The domain name is not identical to Complainant’s marks. Complainant asserts that the disputed domain name is confusingly similar because it includes Complainant’s entire mark followed by the term “eastside.” Complainant asserts that “eastside” is a term commonly used to refer to the area of Seattle, Washington, east of Lake Washington, where Complainant has done business for many years.2

The Panel agrees that, as a general matter, a domain name is likely to be deemed confusingly similar to a mark if it incorporates the mark or a variation of the mark. Regardless of whether “eastside” has the specific meaning ascribed to it in the Complaint, the Panel agrees that “east side” clearly has a geographic connotation and the addition of that geographic designation at the end of the domain name does nothing to effectively differentiate or distinguish the domain name from Complainant’s mark, which remains the dominant portion of the domain name (the presence or absence of spaces and the addition of the generic top-level domain “.com” is not relevant for purposes of this comparison).

The Panel finds the disputed domain name is confusingly similar to a mark in which Complainant has rights.

B. Rights or Legitimate Interests

The Panel, consistent with the consensus view, finds that a complainant may establish that a respondent has no rights or legitimate interests in respect of a domain name by making a prima facie showing that a respondent lacks rights or legitimate interests. See WIPO Overview of WIPO Panel Views on Selected UDRP Questions, paragraph 2.1 (once complainant makes a prima facie case, the burden of showing rights or legitimate interests in the domain name shifts to respondent).

Paragraph 4(c) of the Policy sets out the following examples:

(i) before any notice to you of the dispute, your use of, or demonstrable preparations to use, the domain name or a name corresponding to the domain name in connection with a bona fide offering of goods or services; or

(ii) you (as an individual, business, or other organization) have been commonly known by the domain name, even if you have acquired no trademark or service mark rights; or

(iii) you are making a legitimate noncommercial or fair use of the domain name, without intent for commercial gain to misleadingly divert consumers or to tarnish the trademark or service mark at issue.

The Panel finds that Complainant has made a prima facie showing as to the examples set out in paragraph 4(c) of the Policy.

It does not appear that Respondent has engaged in – or could under the circumstances engage in – any legitimate use of the domain name. There is no reason to believe, from the WhoIs record or otherwise, that Respondent is or could be known by the domain name. It does not appear that Respondent is making a legitimate noncommercial or fair use of the domain name.

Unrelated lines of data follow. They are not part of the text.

/-- What the mark brings an enabled input: trip densities (R154), the restart of a cleared one (R161), TVALUE, and how
long its gates have been off (R163). -/
def sdMark (s : State) (k : Nat) : State :=
  let z := s
  let x := s.sdX k
  let s := s.setSdX k { x with hi := s.tripDensity k (s.f SD.TRIPHI k), lo := s.tripDensity k (s.f SD.TRIPLO k), clrPend := false,
                               cnt := if x.clrPend then 0 else x.cnt,
                               quiet := if s.sdGatesOff k then min 5000000 (x.quiet + s.twNs) else 0 }
  let s := s.putF SD.TVALUE k (s.sdValue k x.td)
  if x.clrPend then z.tripMoved (s.put SD.STATE k 2) else s

/-- SD_TRIP (R154): the bits with which the trip filter has stayed beyond a trip density. -/
def sdTripOn (s : State) (q : SdBits) : State := s.sdTake q

/-- SD_LOST (R159): the bits that complete a run of RUNMAX. -/
def sdRunOut (s : State) (q : SdBits) : State := s.sdTake q

/-- A write of SD CLEAR = 1 (R161). -/
def sdClear (s : State) (k : Nat) : Status × State :=
  if s.g SD.STATE k != 3 then (.ok, s)
  else if (s.sdX k).clean < 1024 then (.faultActive, s)
  else (.ok, (s.setSdX k { s.sdX k with clrPend := true }).clearFault 13 k)

/-- The mean density of the latches in `l` (R163, R164). -/
def sdMean (s : State) (k : Nat) (l : List Nat) : F32 :=
  let p := s.n SD.MC k ^ 3
  F32.ofFrac ((2 * l.foldl (· + ·) 0 : Nat) - (p * l.length : Nat)) (p * l.length)

/-- OFFSET_CAPTURE (R163, R587): 4,096 latches have come with the gates off, and no capture within ZEROPER before. -/
def offsetCapture (s : State) (k : Nat) : State :=
  let x := s.sdX k
  let soon := x.capAt.any fun c => c ≤ s.tb.cycles && s.tb.cycles - c < s.n ASSAY.ZEROPER * 400000000
  if !s.b SD.ENABLE k || !s.b SD.ZEROCAP k || x.capN < 4096 || !s.sdGatesOff k || s.g SD.STATE k != 2 || s.g THERM.STEP ≥ 1 || soon
  then s
  else
    let mean := s.sdMean k x.sums
    let s := s.setSdX k { x with capN := 0, capAt := some s.tb.cycles }
    if mean.abs.le (F32.ofFrac 5 100) then
      { (s.putF SD.OFFS k mean) with mram := { s.mram with sdOffs := s.mram.sdOffs.put 0 k mean.toBits } }
    else (s.inputFault 0x3504 k 13 []).alarm 0x7502 2 [38] 0 0x1D

/-- The control-filter sums `l`, newest first, that input `k` has latched between a write of GAINREF and its answer
(R164). -/
def sdMore (s : State) (k : Nat) (l : List Nat) : State :=
  if l.isEmpty || 48 ≤ k || !s.sdRuns k then s
  else s.setSdX k { s.sdX k with sums := (l.map (min (s.n SD.MC k ^ 3)) ++ (s.sdX k).sums).take 4096 }

/-- A write of GAINREF (R164), by the mean over the input's last 4,096 latches; a gain outside its limit is discarded, with
0x7502 (R587). DESIGN CHOICES (log entry 43): an input that has made fewer latches answers by those, and one that has made
none with BAD_VALUE. -/
def gainref (s : State) (k : Nat) (v : F32) : Status × State :=
  let l := (s.sdX k).sums
  let gc := v.div ((s.f SD.SCALE k).mul ((s.sdMean k l).sub (s.f SD.OFFS k)))
  if !l.isEmpty && (F32.ofFrac 9 10).le gc && gc.le (F32.ofFrac 11 10) then (.ok, s.putF SD.GCOR k gc)
  else (.badValue, if l.isEmpty then s else s.alarm 0x7502 3 [38] 0 0x1D)

/-! ### Analogue inputs (R165–R168) -/

/-- The state of input `n` once its results outside and inside the limits stand as `x` says (R168). -/
def ainState (s : State) (n : Nat) (x : AinX) : State :=
  let s := { s with ainx := s.ainx.put {} n x }
  let rn := s.n AIN.RANGEN n
  if s.g AIN.STATE n = 4 then (if x.ins ≥ rn then s.put AIN.STATE n 2 else s)
  else if x.out ≥ rn then (s.put AIN.STATE n 4).inputFault 0x3601 n 14 []
  else s.put AIN.STATE n 2

/-- The value of input `n` from a result in volts (R167). A result period longer than TAU takes the whole step: the
spec gives no arithmetic of the low-pass (DESIGN CHOICE, log entry 43). -/
def ainValue (s : State) (n : Nat) (volts : F32) : State :=
  let v := (s.f AIN.GAIN n).mul (volts.sub (s.f AIN.ZERO n))
  let v := if v.abs.le (s.f AIN.DBAND n) then F32.zero else v
  let tau := s.n AIN.TAU n
  let y := s.f AIN.VALUE n
  let dt := (F32.ofInt (s.n AIN.PERIOD n)).mul s.twUs
  s.putF AIN.VALUE n (if tau = 0 then v else y.add (((dt.div (F32.ofInt tau)).min F32.one).mul (v.sub y)))

/-- The inputs due in the wingbeat that begins take its slots in their order, after any still to be converted (R166). -/
def sarMark (s : State) : State :=
  let due := (List.range 8).filter fun n => s.g AIN.PERIOD n != 0 && s.wb % s.n AIN.PERIOD n = 0 && !s.sarDue.contains n
  { s with sarDue := s.sarDue.filter (fun n => s.g AIN.PERIOD n != 0) ++ due }

/-- The result of input `n`, in 1/n of a code of `n` conversions with sum `total`, as volts (R165, R167). -/
def ainVolts (s : State) (total n : Nat) : F32 :=
  F32.ofFrac (((total : Int) - s.sarOff * n) * (65536 + s.sarGain) * 18) (163840 * 65536 * n)

/-- A result of input `n` of `total` over `k` conversions (R166–R168): held from RANGEN results out of range on. -/
def ainResult (s : State) (n total k : Nat) : State :=
  let volts := s.ainVolts total k
  let s := s.putF AIN.VOLTS n volts
  let x := s.ainx.find {} n
  let bad := volts.lt (s.f AIN.LOLIM n) || (s.f AIN.HILIM n).lt volts
  let s := s.ainState n { out := if bad then x.out + 1 else 0, ins := if bad then 0 else x.ins + 1, code := total / k }
  if s.g AIN.STATE n = 4 then s else s.ainValue n volts

/-- AIN_CONVERSION: the codes of the AVG conversions of input `n`, whose turn it is, and the slots skipped (R166). -/
def ainConversion (s : State) (n : Nat) (codes : List Nat) (skips : Nat) : State :=
  if s.sarDue.head? != some n || s.g AIN.PERIOD n = 0 || codes.length != s.n AIN.AVG n || 2 ≤ s.n POWER.PSTATE then s
  else
    let t : State := { s with sarDue := s.sarDue.tail }
    (t.inc AIN.SKIP n 0 skips).ainResult n (codes.foldl (fun k c => k + c % 16384) 0) codes.length

end State
end Sys2Proof.Machine
end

C. Registered and Used in Bad Faith

Complainant must also establish that the disputed domain name was registered and is being used in bad faith. The Policy itself sets out four sets of circumstances, evidence of which may establish bad faith, (see Policy, paragraph 4(b)(i)-(iv)):

(1) Registering the domain name primarily to sell it for more than documented out-of-pocket costs (see Policy, paragraph 4(b)(i)).

(2) Registering the domain name to prevent the owner of the trademark from reflecting the mark in a domain name, where there is a pattern of such conduct (see Policy, paragraph 4(b)(ii)).

(3) Registering the domain name primarily to disrupt the business of a competitor (see Policy, paragraph 4(b)(iii)).

(4) Using the domain name to intentionally attempt to attract, for commercial gain, Internet users to [respondent’s] web site or other on-line location, by creating a likelihood of confusion with complainant’s mark as to the source, sponsorship, affiliation, or endorsement of [respondent’s] web site or location or a product or service on [respondent’s] web site or location (see Policy, paragraph 4(b)(iv)).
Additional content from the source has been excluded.